In addition, an image feature list can be generated according to the image features corresponding to the image frames: { a1,a2,...,anIn which a1Image features representing the image frame of frame 1, a2Image features representing the image frame of frame 1, anImage features of the 1 st frame image frame are represented, and so on.
In this embodiment, the video origin timestamp of the video segment comprises the video originA start timestamp and a video end timestamp, and the video start-end timestamp of each video segment determined according to each image feature can be expressed as: { (o)t1,ot2),(ot2,ot3),…,(oti-1,oti),(oti,oti+1),…}。
Optionally, a Residual network model (ResNets) may be used to extract corresponding image features from each image frame.
In this embodiment, the residual network model is a Resnet-101 model, which is used to extract Resnet-101 features in each image frame. It should be noted that the residual network model is not limited to the Resnet-101 model, and may also be adjusted to the Resnet-50 model or the Resnet-152 according to actual requirements, so as to extract the Resnet-50 feature or the Resnet-152 feature in the image frame, which is not limited in this embodiment.
Optionally, the similarity between the image frames may be calculated according to the image features, and the video start timestamp and the video end timestamp of at least one video segment may be determined according to the similarity between the image frames.
Step S2, a plurality of audio endpoints are extracted from the audio data of the target video, and an audio origin timestamp of at least one audio segment is determined according to each audio endpoint.

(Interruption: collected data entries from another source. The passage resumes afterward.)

-- ==== Sys2Proof/Machine/Scalar.lean ====
section
/-! DEFINITION. Scalar instructions and the nop (R320, R349 to R353). -/

namespace Sys2Proof.Machine

/-- A scalar instruction (R349): it acts once, under the split guard, and writes a scalar destination. -/
def scalarResult (i : Instr) (ill : Ctx → Bool) (d : SDst) (f : Group → Word64) : Meaning :=
  issue i ill fun c => guarded c (retire c (c.g.resultS d (f c.g)))

/-- A binary scalar instruction (R350). -/
def scalar2 (i : Instr) (im : Option Imm) (d : SDst) (a : SSrc) (b : SB) (f : Word64 → Word64 → Word64) : Meaning :=
  scalarResult i never d fun g => f (g.ssrc a im) (g.sb b im)

/-- A scalar compare (R351): the predicate is written in every lane of the split's MASK. -/
def scalarCompare (i : Instr) (im : Option Imm) (d : Fin 128) (a : SSrc) (b : SB) (f : Word64 → Word64 → Bool) : Meaning :=
  issue i never fun c => guarded c
    (retire c (c.g.writeP d.val c.e.mask (if f (c.g.ssrc a im) (c.g.sb b im) then BitVec.allOnes 64 else 0)))

/-- Shifts take the whole amount, unsigned (R350). -/
def shlWord (a b : Word64) : Word64 := if b.toNat < 64 then a <<< b.toNat else 0

def shrWord (a b : Word64) : Word64 := if b.toNat < 64 then a >>> b.toNat else 0

def sarWord (a b : Word64) : Word64 := if b.toNat < 64 then a.sshiftRight b.toNat else a.sshiftRight 63

/-- The bit field of sbfx (R352): width 0 stands for 64. -/
def sbfxWord (a b : Word64) (w : BitVec 6) : Word64 :=
  let n := if w == 0 then 64 else w.toNat
  if b.toNat < 64 then BitVec.ofNat 64 (bits a b.toNat n) else 0

/-- Lane that vtos reads (R353): a number, or a scalar modulo the width. -/
def vtosLane (g : Group) (b : LaneSel) : Nat :=
  match b with
  | .num v => v.toNat
  | .sreg s => (g.ssrc s none).toNat % g.width

/-- vtos with a lane number at or above the width is illegal (R353). -/
def vtosIll (b : LaneSel) (c : Ctx) : Bool :=
  match b with
  | .num v => c.g.width ≤ v.toNat
  | .sreg _ => false

/-- NOP (R320): it advances the PC. -/
def execNop (m : Option Mod) (s : State) : Out := (issue (.nop m) never fun c => retire c c.g).outcome s

/-- SADD (R350): (a + b) mod 2^64. -/
def execSadd (m : Option Mod) (im : Option Imm) (d : SDst) (a : SSrc) (b : SB) (s : State) : Out :=
  (scalar2 (.sadd m im d a b) im d a b (fun x y => x + y)).outcome s

/-- SSUB (R350): (a − b) mod 2^64. -/
def execSsub (m : Option Mod) (im : Option Imm) (d : SDst) (a : SSrc) (b : SB) (s : State) : Out :=
  (scalar2 (.ssub m im d a b) im d a b (fun x y => x - y)).outcome s

/-- SMUL (R350): (a × b) mod 2^64. -/
def execSmul (m : Option Mod) (im : Option Imm) (d : SDst) (a : SSrc) (b : SB) (s : State) : Out :=
  (scalar2 (.smul m im d a b) im d a b (fun x y => x * y)).outcome s

/-- SAND (R350): a and b. -/
def execSand (m : Option Mod) (im : Option Imm) (d : SDst) (a : SSrc) (b : SB) (s : State) : Out :=
  (scalar2 (.sand m im d a b) im d a b (fun x y => x &&& y)).outcome s

/-- SOR (R350): a or b. -/
def execSor (m : Option Mod) (im : Option Imm) (d : SDst) (a : SSrc) (b : SB) (s : State) : Out :=
  (scalar2 (.sor m im d a b) im d a b (fun x y => x ||| y)).outcome s

/-- SXOR (R350): a xor b. -/
def execSxor (m : Option Mod) (im : Option Imm) (d : SDst) (a : SSrc) (b : SB) (s : State) : Out :=
  (scalar2 (.sxor m im d a b) im d a b (fun x y => x ^^^ y)).outcome s

/-- SSHL (R350): shift left, 0 from 64 on. -/
def execSshl (m : Option Mod) (im : Option Imm) (d : SDst) (a : SSrc) (b : SB) (s : State) : Out :=
  (scalar2 (.sshl m im d a b) im d a b shlWord).outcome s

/-- SSHR (R350): logical shift right, 0 from 64 on. -/
def execSshr (m : Option Mod) (im : Option Imm) (d : SDst) (a : SSrc) (b : SB) (s : State) : Out :=
  (scalar2 (.sshr m im d a b) im d a b shrWord).outcome s

/-- SSAR (R350): arithmetic shift right, the sign from 64 on. -/
def execSsar (m : Option Mod) (im : Option Imm) (d : SDst) (a : SSrc) (b : SB) (s : State) : Out :=
  (scalar2 (.ssar m im d a b) im d a b sarWord).outcome s

/-- SMIN (R350): signed minimum. -/
def execSmin (m : Option Mod) (im : Option Imm) (d : SDst) (a : SSrc) (b : SB) (s : State) : Out :=
  (scalar2 (.smin m im d a b) im d a b (fun x y => if x.slt y then x else y)).outcome s

/-- SMAX (R350): signed maximum. -/
def execSmax (m : Option Mod) (im : Option Imm) (d : SDst) (a : SSrc) (b : SB) (s : State) : Out :=
  (scalar2 (.smax m im d a b) im d a b (fun x y => if x.slt y then y else x)).outcome s

/-- SMOV (R350): b. -/
def execSmov (m : Option Mod) (im : Option Imm) (d : SDst) (b : SB) (s : State) : Out :=
  (scalarResult (.smov m im d b) never d fun g => g.sb b im).outcome s

/-- SCMP_EQ (R351): a = b. -/
def execScmpEq (m : Option Mod) (im : Option Imm) (d : Fin 128) (a : SSrc) (b : SB) (s : State) : Out :=
  (scalarCompare (.scmpEq m im d a b) im d a b (fun x y => x == y)).outcome s

/-- SCMP_NE (R351): a ≠ b. -/
def execScmpNe (m : Option Mod) (im : Option Imm) (d : Fin 128) (a : SSrc) (b : SB) (s : State) : Out :=
  (scalarCompare (.scmpNe m im d a b) im d a b (fun x y => x != y)).outcome s

/-- SCMP_LT (R351): a < b, signed. -/
def execScmpLt (m : Option Mod) (im : Option Imm) (d : Fin 128) (a : SSrc) (b : SB) (s : State) : Out :=
  (scalarCompare (.scmpLt m im d a b) im d a b (fun x y => x.slt y)).outcome s

/-- SCMP_LTU (R351): a < b, unsigned. -/
def execScmpLtu (m : Option Mod) (im : Option Imm) (d : Fin 128) (a : SSrc) (b : SB) (s : State) : Out :=
  (scalarCompare (.scmpLtu m im d a b) im d a b (fun x y => x.ult y)).outcome s

/-- SCMP_LE (R351): a ≤ b, signed. -/
def execScmpLe (m : Option Mod) (im : Option Imm) (d : Fin 128) (a : SSrc) (b : SB) (s : State) : Out :=
  (scalarCompare (.scmpLe m im d a b) im d a b (fun x y => x.sle y)).outcome s

/-- SCMP_LEU (R351): a ≤ b, unsigned. -/
def execScmpLeu (m : Option Mod) (im : Option Imm) (d : Fin 128) (a : SSrc) (b : SB) (s : State) : Out :=
  (scalarCompare (.scmpLeu m im d a b) im d a b (fun x y => x.ule y)).outcome s

/-- SBFX (R352): a bit field, zero-extended. -/
def execSbfx (m : Option Mod) (im : Option Imm) (d : SDst) (a : SSrc) (b : SB) (w : BitVec 6) (s : State) : Out :=
  (scalar2 (.sbfx m im d a b w) im d a b (fun x y => sbfxWord x y w)).outcome s

/-- VTOS (R353): one lane of a vector, zero-extended, whether or not the lane is active. -/
def execVtos (m : Option Mod) (d : SDst) (a : VSrc) (b : LaneSel) (s : State) : Out :=
  (scalarResult (.vtos m d a b) (vtosIll b) d fun g => (lane (g.vsrc a none) (vtosLane g b)).setWidth 64).outcome s

end Sys2Proof.Machine
end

In this embodiment, the audio origin-time stamp of the audio segment includes an audio start time stamp and an audio end time stamp of the audio segment, and the audio origin-time stamp of each audio segment can be expressed as:
{(v1,v2),…,(v2j-1,v2j),…}。
optionally, endpoint detection may be performed on the audio data of the target video according to the preset audio feature, that is, an appearance time point and a disappearance time point of the preset audio feature in the audio data are detected, and an audio start time stamp and an audio end time stamp of the audio segment including the preset audio feature are determined according to the detection, for example, the appearance time point of the preset audio feature in the audio data is used as the audio start time stamp of the audio segment including the preset audio feature, and the disappearance time point of the preset audio feature in the audio data is used as the audio end time stamp of the audio segment including the preset audio feature.
Furthermore, any existing audio endpoint detection software may be utilized to perform endpoint detection on the audio data, and the invention is not limited in this respect.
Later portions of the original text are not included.